HappyHorse's Position on the Leaderboard

Artificial Analysis operates four leaderboards: Text-to-Video without audio, Image-to-Video without audio, Text-to-Video with audio, and Image-to-Video with audio.

Data as of noon on April 13 is as follows:

Text-to-Video (no audio): 1384 Elo. It is 111 points ahead of Seedance 2.0.
Image-to-Video (no audio): 1413 Elo. This is the highest score recorded on the platform.

下载 (1).png

下载.png

In Elo scores, a difference of more than 60 points indicates a clear preference. A 111-point difference indicates that users overwhelmingly chose HappyHorse in blind tests.

However, the situation changes when audio is included. The difference shrinks to a mere 1–2 points, effectively a draw. This shows that HappyHorse's audiovisual synchronization and sound quality are not dramatically superior. In this regard, it is roughly on par with Seedance.

Comparison between HappyHorse and Seedance 2.0


Item	HappyHorse-1.0	Seedance 2.0
Model Nature	Open Source	Closed Commercial System
Architecture	Unified Transformer	Bidirectional Diffusion Transformer (DB-DiT)
Multimodal Capability	Simultaneous Audio/Video Generation (One-pass)	Multimodal Input (Text, Image, Video, Audio)
Video Generation Mode	One-pass Generation	Pipeline-based Generation
Video Generation Length	Approx. 5–10 seconds (1080p)	Up to approx. 60 seconds (2K)

The two represent different philosophies.

HappyHorse‑1.0: Open source. Unified Transformer. Simultaneous audio/video generation. One-pass processing. Native lip-sync support for 7 languages. 15 billion parameters. It takes 38 seconds to generate a 5-second 1080p video in an H100 environment.

Seedance 2.0: Closed commercial system. Bidirectional Diffusion Transformer (DB‑DiT). Multimodal input. Capable of generating 60-second 2K videos. Supports lip-sync for 8+ languages.

Regarding pure visual quality, HappyHorse is clearly preferred in blind tests. Regarding audiovisual synchronization and sound quality, both are roughly equal. Regarding usability, Seedance already provides a mature API through services like Volcano Engine. The HappyHorse API is scheduled for release on April 30, and performance in private beta is still being verified.

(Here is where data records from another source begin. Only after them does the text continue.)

-- ==== Sys2Proof/Laws/Step.lean ====
section
/-! SUPPORT. Everything a step can do, said once: what a transaction asks of its edge, and the three shapes of a step. -/

namespace Sys2Proof.Laws

open Sys2Proof.Machine Sys2Proof.Safety

/-- What a transaction word asks of the edge (R174), by the operation it decodes to. -/
def requestOf (w : Txn) (s : State) : HostRequest :=
  match decodeTxn w with
  | .wrPix i v => wrPixRequest i v s
  | .wrLedCount v => wrLedCountRequest v s
  | .wrCtrl v => wrCtrlRequest v s
  | .wrStatus v => wrStatusRequest v
  | _ => HostRequest.nothing

/-- The operation of a transaction word is one clock edge with the word's request and its read data. -/
theorem exec_decodeTxn (w : Txn) (s : State) :
    exec (decodeTxn w) s = .next (clockEdge (requestOf w s) (s.rdata w) s) := by
  rcases he : w.en with _ | _
  · simp [requestOf, decodeTxn_idle w he, exec, execNop, State.rdata, he]
  · rcases hw : w.we with _ | _
    · have hd := decodeTxn_read w he hw
      rcases decodeRead_cases w.addr with ⟨h, e⟩ | ⟨h, e⟩ | ⟨h, e⟩ | ⟨h, e⟩ | ⟨h, e⟩ | ⟨h, e⟩ | ⟨h, e⟩ | ⟨h, e⟩ |
        ⟨h, e⟩ | ⟨h, e⟩
      · have hr : s.rdata w = s.readPix (w.addr.extractLsb' 0 6) := by simp [State.rdata, State.busRead, he, hw, h]
        simp only [requestOf, hd, e, exec, execRdPix, hr]
      · have hr : s.rdata w = s.readLedCount := by simp [State.rdata, State.busRead, he, hw, h]
        simp only [requestOf, hd, e, exec, execRdLedCount, hr]
      · have hr : s.rdata w = s.readCtrl := by simp [State.rdata, State.busRead, he, hw, h]
        simp only [requestOf, hd, e, exec, execRdCtrl, hr]
      · have hr : s.rdata w = s.readStatus := by simp [State.rdata, State.busRead, he, hw, h]
        simp only [requestOf, hd, e, exec, execRdStatus, hr]
      · have hr : s.rdata w = 0 := by simp [State.rdata, State.busRead, he, hw, h]
        simp only [requestOf, hd, e, exec, execRdRsvd43, hr]
      all_goals
        have hr : s.rdata w = 0 := by
          simp only [addrIn, Bool.and_eq_true, decide_eq_true_eq] at h
          obtain ⟨-, h0, h1, h2, -⟩ := reserved_passes w.addr (by omega)
          have h3 : ¬ w.addr.toNat < 0x40 := by omega
          simp only [State.rdata, State.busRead, he, hw, h0, h1, h2, h3, if_false]
          simp
        simp only [requestOf, hd, e, exec, execRdRsvd44, execRdRsvd48, execRdRsvd50, execRdRsvd60, execRdRsvd80, hr]
    · have hd := decodeTxn_write w he hw
      have hr : s.rdata w = 0 := by simp [State.rdata, he, hw]
      rcases decodeWrite_cases w.addr w.wdata with ⟨h, e⟩ | ⟨h, e⟩ | ⟨h, e⟩ | ⟨h, e⟩ | ⟨h, e⟩ | ⟨h, e⟩ | ⟨h, e⟩ | ⟨h, e⟩ |
        ⟨h, e⟩ | ⟨h, e⟩ <;>
      simp only [requestOf, hd, e, exec, execWrPix, execWrLedCount, execWrCtrl, execWrStatus, execWrRsvd43,
        execWrRsvd44, execWrRsvd48, execWrRsvd50, execWrRsvd60, execWrRsvd80, hr]

/-- A cycle with `rst` = 1. -/
theorem step_reset (s : State) (w : Txn) (rdy : Bool) (h : s.nextInput = .cycle w rdy true) :
    step s = .next (resetEdge (s.rdata w) (s.popInput.setReady rdy)) := by
  simp [step, h, runCycle]

/-- A cycle with `rst` = 0. -/
theorem step_cycle (s : State) (w : Txn) (rdy : Bool) (h : s.nextInput = .cycle w rdy false) :
    step s = .next (clockEdge (requestOf w (s.popInput.setReady rdy)) (s.rdata w) (s.popInput.setReady rdy)) := by
  simp [step, h, runCycle, runWord, decode, exec_decodeTxn]

/-- A line-symbol operation, or its refusal. -/
theorem step_expand (s : State) (b : Byte) (h : s.nextInput = .expand b) :
    step s = if b = 0b11100 then .next (symOp true s.popInput)
      else if b = 0b10000 then .next (symOp false s.popInput) else .refused (.notALineSymbol b) := by
  simp only [step, h, runWord, decode, decodeSym]
  split_ifs <;> rfl

/-- The three shapes of a step that answers a next state. -/
theorem step_cases {s t : State} (h : step s = .next t) :
    (∃ w rdy, s.nextInput = .cycle w rdy true ∧ t = resetEdge (s.rdata w) (s.popInput.setReady rdy)) ∨
    (∃ w rdy, s.nextInput = .cycle w rdy false ∧
      t = clockEdge (requestOf w (s.popInput.setReady rdy)) (s.rdata w) (s.popInput.setReady rdy)) ∨
    (∃ b v, s.nextInput = .expand b ∧ t = symOp v s.popInput) := by
  rcases hn : s.nextInput with ⟨w, rdy, rst⟩ | b
  · cases rst with
    | true => rw [step_reset s w rdy hn] at h; cases h; exact .inl ⟨w, rdy, rfl, rfl⟩
    | false => rw [step_cycle s w rdy hn] at h; cases h; exact .inr (.inl ⟨w, rdy, rfl, rfl⟩)
  · rw [step_expand s b hn] at h
    split_ifs at h
    · cases h; exact .inr (.inr ⟨b, true, rfl, rfl⟩)
    · cases h; exact .inr (.inr ⟨b, false, rfl, rfl⟩)

/-- A cycle always answers a next state (R78, R200). -/
theorem step_cycle_next (s : State) (w : Txn) (rdy rst : Bool) (h : s.nextInput = .cycle w rdy rst) :
    ∃ t, step s = .next t := by
  cases rst with
  | true => exact ⟨_, step_reset s w rdy h⟩
  | false => exact ⟨_, step_cycle s w rdy h⟩

end Sys2Proof.Laws
end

Comparison of generation examples between HappyHorse-1.0 and Dreamina Seedance 2.0 (Text-to-Video with audio) by Artificial Analysis:

Prompt: A Pixar-style short animation about a timid little traffic cone that dreams of being the pylon at the finish line of a big race. The other cones laugh at its ambition. A construction worker accidentally sets it up at the finish line of a marathon. As the runners pass by, the cone's painted expression changes from fear to joy. Confetti rains down overhead. The other cones watch it on TV and are inspired. Audio: From traffic noise to crowd cheers, and then uplifting music.

About the Architecture

HappyHorse takes an unusual approach.

It has 15 billion parameters and uses a 40-layer unified self-attention Transformer. Text, video, and audio tokens are all fed into the same sequence and modeled jointly. This is significantly different from the common pipeline of "generating the video first and then adding audio." Here, sound and scene exist in the same semantic space from the start.

This model uses DMD-2 distillation and full graph optimization via MagiCompiler. On a single H100 GPU, it takes about 38 seconds to generate a 5-second 1080p video.

It supports native lip-sync for 7 languages: English, Mandarin, Cantonese, Japanese, Korean, German, and French. Its Word Error Rate (WER) is among the lowest of any open-source model.

Participants in the Artificial Analysis blind test state that HappyHorse excels particularly in character depiction. The skin texture and smoothness of movement are superior. The fact that over 60% of test samples were portraits or talking-head clips was a factor that propelled this model to the top.

1280X1280 (5).PNG

However, there are criticisms. Leaked videos have pointed out unnatural ripples, stripe artifacts in fast-moving subjects, and image quality degradation on large screens.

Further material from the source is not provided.